Another example is a first-party site that sells concert tickets
relying on multiple tracking mechanisms (both same-site and third-party)
to detect not only that the user is not a banned reseller but also
that the user is using a "normal" browser (not one that has been
specifically designed to grab and hold a set of tickets and then
re-market them on a secondary site until the hold expires).

> Referrer data is used to tell me where a user is coming from.  If I'm Macys and a DNT:1 user arrives on my site because they clicked on an ad on NYT.com then I am a first party.  I get to know referrer info and can credit NYT with the click.
> What is the use case where I'm a third party and I need to know where a user is coming from.  If I'm a Macys ad just sitting on NYT, and a DNT:1 user visits the site, why would referrer info [where the person was prior to arriving at NYT] be passed to me?

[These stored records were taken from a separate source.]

/-- What k chunks of `gctr_run` can change. -/
theorem gctrChunksEffect_frame (s : State) (k : Nat) :
    gctrChunksEffect s k = { s with
      mem := (gctrChunksEffect s k).mem, cb := inc32^[k] s.cb, cipher := afterCalls s.cipher (counterBlocks s.cb k) } := by
  induction k with
  | zero => simp
  | succ k ih =>
    rw [gctrChunksEffect_succ]
    have h := gctrChunkEffect_frame (gctrChunksEffect s k) k
    generalize gctrChunkEffect (gctrChunksEffect s k) k = t at h ⊢
    rw [ih] at h
    exact h.trans (by simp [counterBlocks_succ_last, Function.iterate_succ_apply'])

/-- What k chunks of GCMENC's loop can change. -/
theorem gcmencChunksEffect_frame (s : State) (k : Nat) :
    gcmencChunksEffect s k = { s with
      mem := (gcmencChunksEffect s k).mem, y := (gcmencChunksEffect s k).y, cb := inc32^[k] s.cb
      cipher := afterCalls s.cipher (counterBlocks s.cb k) } := by
  induction k with
  | zero => simp
  | succ k ih =>
    rw [gcmencChunksEffect_succ]
    have h := gcmencChunkEffect_frame (gcmencChunksEffect s k) k
    generalize gcmencChunkEffect (gcmencChunksEffect s k) k = t at h ⊢
    rw [ih] at h
    exact h.trans (by simp [counterBlocks_succ_last, Function.iterate_succ_apply'])

theorem gctrChunk_eq_effect (s : State) (i : Nat) (h : callFails s.cipher 0 = false) :
    gctrChunk s.srcaddr.toNat s.dstaddr.toNat s.len.toNat i s = .running (gctrChunkEffect s i) := by
  rw [gctrChunk_of_answer _ _ _ _ _ h]; rfl

theorem gcmencChunk_eq_effect (s : State) (i : Nat) (h : callFails s.cipher 0 = false) :
    gcmencChunk i s = .running (gcmencChunkEffect s i) := by
  have hread : memRead (gctrChunkEffect s i) (s.dstaddr.toNat + 16 * i) (min 16 (s.len.toNat - 16 * i)) =
      chunkOutput s s.srcaddr.toNat s.len.toNat i := by
    rw [← chunkOutput_length s.srcaddr.toNat s.len.toNat i s]
    exact (memRead_congr fun j _ => readByte_congr rfl).trans (memRead_memWrite _ s _)
  rw [gcmencChunk_of_answer _ _ h]
  simp only [gcmencChunkEffect, hread, padblk, chunkOutput_length]
  rfl

/-- `gctr_run`'s first k chunks, when their calls answer. -/
theorem gctrRun_eq_effect (s : State) (k : Nat) (hc : CipherAnswers s k) :
    forChunks (gctrChunk s.srcaddr.toNat s.dstaddr.toNat s.len.toNat) 0 k s = .running (gctrChunksEffect s k) := by
  induction k with
  | zero => rfl
  | succ k ih =>
    have hf := gctrChunksEffect_frame s k
    have hans : callFails (gctrChunksEffect s k).cipher 0 = false := by rw [hf]; simpa using hc k (by omega)
    have hstep := gctrChunk_eq_effect _ k hans
    rw [show (gctrChunksEffect s k).srcaddr = s.srcaddr by rw [hf], show (gctrChunksEffect s k).dstaddr = s.dstaddr by rw [hf],
      show (gctrChunksEffect s k).len = s.len by rw [hf]] at hstep
    rw [forChunks_succ_last, ih fun j hj => hc j (by omega), andThen_running, Nat.zero_add, hstep, gctrChunksEffect_succ]

/-- GCMENC's first k chunks, when their calls answer. -/
theorem gcmencRun_eq_effect (s : State) (k : Nat) (hc : CipherAnswers s k) :
    forChunks gcmencChunk 0 k s = .running (gcmencChunksEffect s k) := by
  induction k with
  | zero => rfl
  | succ k ih =>
    have hans : callFails (gcmencChunksEffect s k).cipher 0 = false := by
      rw [gcmencChunksEffect_frame s k]; simpa using hc k (by omega)
    rw [forChunks_succ_last, ih fun j hj => hc j (by omega), andThen_running, Nat.zero_add, gcmencChunk_eq_effect _ k hans,
      gcmencChunksEffect_succ]

/-- What the chunks leave in MEM depends on MEM, the buffers, the counter block and the cipher function only. -/
theorem gctrChunksEffect_mem_congr {s t : State} (hm : s.mem = t.mem) (hsrc : s.srcaddr = t.srcaddr)
    (hdst : s.dstaddr = t.dstaddr) (hlen : s.len = t.len) (hcb : s.cb = t.cb)
    (hE : encryptBlock s.cipher = encryptBlock t.cipher) (k : Nat) :
    (gctrChunksEffect s k).mem = (gctrChunksEffect t k).mem := by
  induction k with
  | zero => exact hm
  | succ k ih =>
    have hr : ∀ a n, memRead (gctrChunksEffect s k) a n = memRead (gctrChunksEffect t k) a n := fun a n =>
      memRead_congr fun j _ => readByte_congr (by rw [ih])
    simp only [gctrChunksEffect_succ, gctrChunkEffect]
    rw [hr, ih, gctrChunksEffect_frame s k, gctrChunksEffect_frame t k]
    simp only [encryptBlock_afterCalls, hsrc, hdst, hlen, hcb, hE]

end Sys2Proof.Machine
end

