/-- Chunk after chunk: the first chunk of the output gives the first chunk back, and the rest of it the rest. -/
theorem gctrChunks_gctrChunks : ∀ (k : Nat) (cb : Block) (x : List Byte), nchunks x.length = k →
    (gctrChunks E k cb (gctrChunks E k cb x).1).1 = x := by
  intro k
  induction k with
  | zero =>
    intro cb x h
    have hx : x = [] := List.length_eq_zero_iff.1 (by unfold nchunks at h; omega)
    rw [hx]
    rfl
  | succ k ih =>
    intro cb x h
    set s := x.take 16 with hs
    set out := xorBytes s (left s.length (E cb)) with hout
    set rest := (gctrChunks E k (inc32 cb) (x.drop 16)).1 with hrest
    have hsl : s.length = min 16 x.length := List.length_take
    have hol : out.length = s.length := by simp [hout]; omega
    have hrl : rest.length = x.length - 16 := (gctrChunks_length E k _ _ (nchunks_drop h)).trans List.length_drop
    have htake : (out ++ rest).take 16 = out := by
      rw [List.take_append, List.take_of_length_le (by omega),
        List.take_eq_nil_iff.2 (by rw [← List.length_eq_zero_iff]; omega), List.append_nil]
    have hdrop : (out ++ rest).drop 16 = rest := by
      rw [List.drop_append, List.drop_of_length_le (by omega), List.nil_append]
      by_cases h16 : 16 ≤ x.length
      · rw [show 16 - out.length = 0 by omega, List.drop_zero]
      · rw [List.length_eq_zero_iff.1 (show rest.length = 0 by omega), List.drop_nil]
    have hlast : (gctrChunks E (k + 1) cb (out ++ rest)).1 = s ++ x.drop 16 := by
      simp only [gctrChunks]
      rw [htake, hdrop, hol, xorBytes_left_twice s (by omega), ih _ _ (nchunks_drop h)]
    exact hlast.trans (List.take_append_drop 16 x)

theorem gctrFn_gctrFn : (gctrFn E cb (gctrFn E cb x).1).1 = x := by
  have h := gctrChunks_gctrChunks E _ cb x rfl
  rwa [← gctrFn, ← gctrFn_length E cb x] at h

end

/-- Settles O54: chunk after chunk the same keystream is added twice. -/
theorem gctrFnIsAnInvolution : Obligations.GctrFnIsAnInvolution :=
  fun E icb x => ⟨gctrFn_gctrFn E icb x, gctrFn_length E icb x, gctrFn_counter E icb x⟩

/-! #### The length block (R149) -/

theorem u64be_getD (n : Nat) {j : Nat} (hj : j < 8) : (u64be n).getD j 0 = BitVec.ofNat 8 (n >>> (56 - 8 * j)) := by
  simp [u64be, List.getD, hj]

/-- Bit i of a number is bit `i mod 8` of the byte `i / 8` places from the right of its string. -/
theorem u64be_testBit (n : Nat) {i : Nat} (hi : i < 64) : ((u64be n).getD (7 - i / 8) 0).getLsbD (i % 8) = n.testBit i := by
  have hbyte : i % 8 < 8 := Nat.mod_lt _ (by decide)
  have hplace : 56 - 8 * (7 - i / 8) + i % 8 = i := by omega
  rw [u64be_getD n (by omega), BitVec.getLsbD_ofNat, Nat.testBit_shiftRight, hplace, decide_eq_true hbyte, Bool.true_and]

Sorry, that's me being unclear.  The referral data in the ad's case is
Macy's website, not where the user came from before Macy's.  It is
important to know that this ad was seen on Macy's site.

>  If I am an ad server, why do I need that info to do an audit?  They can't sell an ad into that spot based on where the user came from for a DNT:1 user, right?

I don't know if we've restricted that yet, but in any case I was talking
about the info necessary to confirm that this ad was placed on Macy's
site (and probably a specific page of Macy's site), independent of where
the user came from before.  Those ad placements are common.  Unfortunately,
the term "referral" has two distinct meanings there.  The ad industry probably
has a better term for the site of a premium ad placement.

>> We are already limiting data collection to the site operator
>> and data processors contracted by that site, but "site" in
>> that case includes third-party services.
> I am not sure what this means.  I thought "the site" and "third party services" were distinct entities (however they end up being defined).

This thread is about defining the requirements in terms of cross-site
data sharing *instead* of first/third-party distinctions.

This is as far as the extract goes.